Learn

Despite returning a call to `n * findFactorialRecursively(n - 1)`, the solution to the last exercise did not change the output:

``````Execution context: 4
Execution context: 3
Execution context: 2
Execution context: 1
0``````

Why is the returned value not equal to the product of `n` in each execution context? The short answer: we didn’t define a base case. To understand the need for a base case, it’s worth discussing the call stack that Swift creates for:

``return n * findFactorialRecursively(of: n - 1)``

Swift would create a call stack with the following events:

1. `findFactorialRecursively(of: 3)` = `3 * findFactorialRecursively(of: 2)`
2. `findFactorialRecursively(of: 2)` = `2 * findFactorialRecursively(of: 1)`
3. `findFactorialRecursively(of: 1)` = `1 * findFactorialRecursively(of: 0)`

The return value associated with each function call depends on the value returned by `n - 1`. Do you remember what our function returns when `n` is equal to `0`?
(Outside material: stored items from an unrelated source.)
/-! ### Geometry reads WIDTH and HEIGHT alone -/

@[simp] theorem State.raise_w (s : State) (f : CommandFault) : (s.raise f).w = s.w := rfl
@[simp] theorem State.raise_h (s : State) (f : CommandFault) : (s.raise f).h = s.h := rfl
@[simp] theorem State.writeSizes_w (s : State) : s.writeSizes.w = s.w := rfl
@[simp] theorem State.writeSizes_h (s : State) : s.writeSizes.h = s.h := rfl
@[simp] theorem State.startWalk_w (s : State) : s.startWalk.w = s.w := rfl
@[simp] theorem State.startWalk_h (s : State) : s.startWalk.h = s.h := rfl

theorem State.w_lt (s : State) : s.w < 2 ^ 16 := s.width.isLt
theorem State.h_lt (s : State) : s.h < 2 ^ 16 := s.height.isLt

end Sys2Proof.Machine
end

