-- ==== Sys2Proof/Laws/HostProgram.lean ====
section
/-! SUPPORT. Byte accesses one after another: the turns of a transfer, and the step each takes
(20_memory.md R51, 42_host_control.md R145). -/

namespace Sys2Proof.Machine

/-- A run of one step more, when the first goes on. -/
theorem run_succ {s t : State} (h : step s = .next t) (k : Nat) :
    Sys2Proof.core.run (k + 1) s = Sys2Proof.core.run k t := by
  simp only [Host.Core.run]
  rw [show Sys2Proof.core.step s = .next t from h]

@[simp] theorem turnsLoad_length (S : Space) (a : Nat) (bs : List Byte) :
    (turnsLoad S a bs).length = bs.length := by
  induction bs generalizing a with
  | nil => rfl
  | cons b bs ih => simp [turnsLoad, ih]

@[simp] theorem turnsDump_length (S : Space) (a n : Nat) : (turnsDump S a n).length = n := by
  induction n generalizing a with
  | zero => rfl
  | succ n ih => simp [turnsDump, ih]

theorem turnsLoad_getElem? (S : Space) (a : Nat) (bs : List Byte) (k : Nat) :
    (turnsLoad S a bs)[k]? = bs[k]?.map (fun b => turnWrite S (a + k) b) := by
  induction bs generalizing a k with
  | nil => rfl
  | cons b bs ih =>
    cases k with
    | zero => rfl
    | succ k => simp [turnsLoad, ih, Nat.add_assoc, Nat.add_comm 1]

theorem turnsDump_getElem? (S : Space) (a n k : Nat) (h : k < n) :
    (turnsDump S a n)[k]? = some (turnRead S (a + k)) := by
  induction n generalizing a k with
  | zero => omega
  | succ n ih =>
    cases k with
    | zero => rfl
    | succ k => simp [turnsDump, ih (a + 1) k (by omega), Nat.add_assoc, Nat.add_comm 1]

@[simp] theorem wideBytes_length {n : Nat} (v : BitVec (8 * n)) : (wideBytes v).length = n := by
  simp [wideBytes]

theorem wideBytes_getElem? {n : Nat} (v : BitVec (8 * n)) {k : Nat} (h : k < n) :
    (wideBytes v)[k]? = some (v.extractLsb' (8 * k) 8) := by
  simp [wideBytes, h]

/-- One byte write while BUSY: the turn is taken and nothing changes. -/
theorem step_turnWrite_busy {s : State} {S : Space} {a : Nat} {b : Byte} {ts : List Turn}
    (ht : s.turns = turnWrite S a b :: ts) (ha : a < s.capacity S) (hb : s.status.busy = true) :
    step s = .next { s with turns := ts } := by
  cases S <;> simp only [State.capacity] at ha <;>
    simp [step, fetch, ht, turnWrite, fetchHost, ha, State.hostWriteFb, State.hostWriteOb, hb]

/-- One byte write of FB while idle. -/
theorem step_fbWrite_idle {s : State} {a : Nat} {b : Byte} {ts : List Turn}
    (ht : s.turns = turnWrite .fb a b :: ts) (ha : a < s.params.fbBytes)
    (hb : s.status.busy = false) :
    step s = .next { s with turns := ts, fb := s.fb.write a b } := by
  simp [step, fetch, ht, turnWrite, fetchHost, ha, State.hostWriteFb, hb]

/-- One byte write of OB while idle. -/
theorem step_obWrite_idle {s : State} {a : Nat} {b : Byte} {ts : List Turn}
    (ht : s.turns = turnWrite .ob a b :: ts) (ha : a < s.params.obBytes)
    (hb : s.status.busy = false) :
    step s = .next { s with turns := ts, ob := s.ob.write a b } := by
  simp [step, fetch, ht, turnWrite, fetchHost, ha, State.hostWriteOb, hb]

/-- One byte read: some byte is returned, the byte of the space while idle. -/
theorem step_turnRead {s : State} {S : Space} {a : Nat} {ts : List Turn}
    (ht : s.turns = turnRead S a :: ts) (ha : a < s.capacity S) :
    ∃ b d, step s = .next { s with turns := ts, replies := .byte b :: s.replies, draws := d } ∧
      (s.status.busy = false → b = s.spaceByte S a ∧ d = s.draws) := by
  cases S <;> simp only [State.capacity] at ha <;> cases hb : s.status.busy
  · exact ⟨s.fbByte a, s.draws, by
      simp [step, fetch, ht, turnRead, fetchHost, ha, State.hostReadFb, hb, State.reply]; rfl,
      fun _ => ⟨rfl, rfl⟩⟩
  · exact ⟨Config.busyRead s.draws, s.draws + 1, by
      simp [step, fetch, ht, turnRead, fetchHost, ha, State.hostReadFb, hb, State.reply],
      fun h => nomatch h⟩
  · exact ⟨s.obByte a, s.draws, by
      simp [step, fetch, ht, turnRead, fetchHost, ha, State.hostReadOb, hb, State.reply]; rfl,
      fun _ => ⟨rfl, rfl⟩⟩
  · exact ⟨Config.busyRead s.draws, s.draws + 1, by
      simp [step, fetch, ht, turnRead, fetchHost, ha, State.hostReadOb, hb, State.reply],
      fun h => nomatch h⟩

end Sys2Proof.Machine
end

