/-- A transfer that ends at the last byte of each space, idle and busy, and an empty one there. -/
theorem witness_WideTransfersAreByteAccesses :
    (91 + 5 ≤ small.capacity .fb ∧ 59 + 5 ≤ small.capacity .ob ∧ 96 + 0 ≤ small.capacity .fb) ∧
      (∀ (u : State) (S : Space) (a n : Nat) (v : BitVec (8 * n)),
        ({ u with turns := turnsWideWrite S a v ++ [] } : State).turns =
            turnsWideWrite S a v ++ [] ∧
          ({ u with turns := turnsWideRead S a n ++ [] } : State).turns =
            turnsWideRead S a n ++ []) ∧
      small.status.busy = false ∧ w2.status.busy = true :=
  ⟨by decide, fun _ _ _ _ _ => ⟨rfl, rfl⟩, rfl, rfl⟩

/-- Vectors L1 and L10's low bits: two blocks alike on bits 9:0 of each halfword. -/
theorem witness_QuadpackIgnoresAndReportsHighBits :
    ∀ i, i % 16 < 10 →
      (0x03FF03FF03FF03FF#64).getLsbD i = (0xFFFFFFFFFFFFFFFF#64).getLsbD i := by
  have key : ∀ i : Fin 64, i.val % 16 < 10 →
      (0x03FF03FF03FF03FF#64).getLsbD i = (0xFFFFFFFFFFFFFFFF#64).getLsbD i := by decide
  intro i h
  by_cases h64 : i < 64
  · exact key ⟨i, h64⟩ h
  · rw [BitVec.getLsbD_of_ge _ _ (by omega), BitVec.getLsbD_of_ge _ _ (by omega)]

/-- For each of the four samples, two blocks that differ in it alone. -/
theorem witness_SampleChangesOnlyItsOwnField :
    ∀ k, k < 4 → ∀ i, i / 16 ≠ k → (0#64).getLsbD i = ((0xFFFF#64) <<< (16 * k)).getLsbD i := by
  have key : ∀ (k : Fin 4) (i : Fin 64), i.val / 16 ≠ k.val →
      (0#64).getLsbD i = ((0xFFFF#64) <<< (16 * k.val)).getLsbD i := by decide
  intro k hk i hi
  by_cases h64 : i < 64
  · exact key ⟨k, hk⟩ ⟨i, h64⟩ hi
  · rw [BitVec.getLsbD_of_ge _ _ (by omega), BitVec.getLsbD_of_ge _ _ (by omega)]

theorem witness_QoutHoldsTheFiveBytes :
    exec .packl (quadPort 0x03FF0000 0x03FF0000) =
        .next (packPort .luma (quadPort 0x03FF0000 0x03FF0000)) ∧
      exec .packc (quadPort 0x00020001 0x00040003) =
        .next (packPort .chroma (quadPort 0x00020001 0x00040003)) := ⟨rfl, rfl⟩

/-- Vector G16: the largest frame of the small instance; the smallest conforming frame; and in the
largest instance a frame of 2^14 by 2^14 samples. -/
theorem witness_AcceptedSizesAreExact :
    Config.smallParams.wf ∧ (Conforming 8 4 ∧ Fits Config.smallParams 8 4) ∧
      (Conforming 4 2 ∧ Fits Config.smallParams 4 2) ∧
      Config.params.wf ∧ Conforming 16384 16384 ∧ Fits Config.params 16384 16384 := by decide

theorem witness_AcceptedGeometryWritesTheSizes :
    (idleWith 8 4).params.wf ∧ Conforming (idleWith 8 4).w (idleWith 8 4).h ∧
      Fits (idleWith 8 4).params (idleWith 8 4).w (idleWith 8 4).h := by decide

/-- Vectors G7, G10, G12; G18; K5 and K7. -/
theorem witness_FaultSetsOnlyItsBit :
    (¬Conforming (idleWith 0 0).w (idleWith 0 0).h ∧ ¬Conforming (idleWith 6 2).w (idleWith 6 2).h ∧
        ¬Conforming (idleWith 4 3).w (idleWith 4 3).h) ∧
      (Conforming (idleWith 12 4).w (idleWith 12 4).h ∧
        ¬Fits (idleWith 12 4).params (idleWith 12 4).w (idleWith 12 4).h) ∧
      ((cmdTurn 6 small).status.busy = false ∧ (cmdTurn 6 small).hostMoves (.regWrite 0 6) ∧
        0x06#8 ≤ (6#32).extractLsb' 0 8) ∧
      (cmdTurn 0x104 small).hostMoves (.regWrite 0 0x104) ∧ (0x104#32).extractLsb' 8 24 ≠ 0#24 :=
  ⟨by decide, by decide, ⟨rfl, hostTurn_moves _ _, by decide⟩, hostTurn_moves _ _, by decide⟩

theorem witness_NopChangesNothing :
    (cmdTurn 0 small).hostMoves (.regWrite 0 0#32) ∧ (cmdTurn 0 w2).hostMoves (.regWrite 0 0#32) :=
  ⟨hostTurn_moves _ _, hostTurn_moves _ _⟩

theorem witness_ClrstClearsTheStickyBits :
    (cmdTurn 5 allSticky).status.busy = false ∧ (cmdTurn 5 allSticky).hostMoves (.regWrite 0 5#32) :=
  ⟨rfl, hostTurn_moves _ _⟩

/-- An output area that fills OB exactly, and an empty one. -/
theorem witness_WclrZeroesTheOutputArea :
    w1.outBytes.toNat ≤ w1.params.obBytes ∧
      ({ w1 with outBytes := 64 } : State).outBytes.toNat ≤ w1.params.obBytes ∧
      ({ w1 with outBytes := 0 } : State).outBytes.toNat ≤ w1.params.obBytes := by decide

/-- The hypotheses of WLQ's statement for one state. -/
abbrev WlqHyps (s : State) : Prop :=
  2 * (s.pc.row.toNat * s.w + s.pc.col.toNat) + 8 ≤ s.params.fbBytes ∧
    s.optr.toNat + 5 ≤ s.params.obBytes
Because our current implementation returns `0` when `n` is zero, each product in the above call-stack, starting with event `3`, will be multiplied by `0`. This leads to a `0` solution for each of the contexts above it.

We can fix this with a base case. When the base case is met (`n == 0`), the factorial method should return a number other than zero.

### Instructions

1.

We mentioned previously that `0!` is equal to `1`, so our base case is `0!`. When this condition is met, the function should return `1`.

Remove `return 0` from the end of the function.

Add an `else` block that returns `1` when the `n` is not greater than `0`.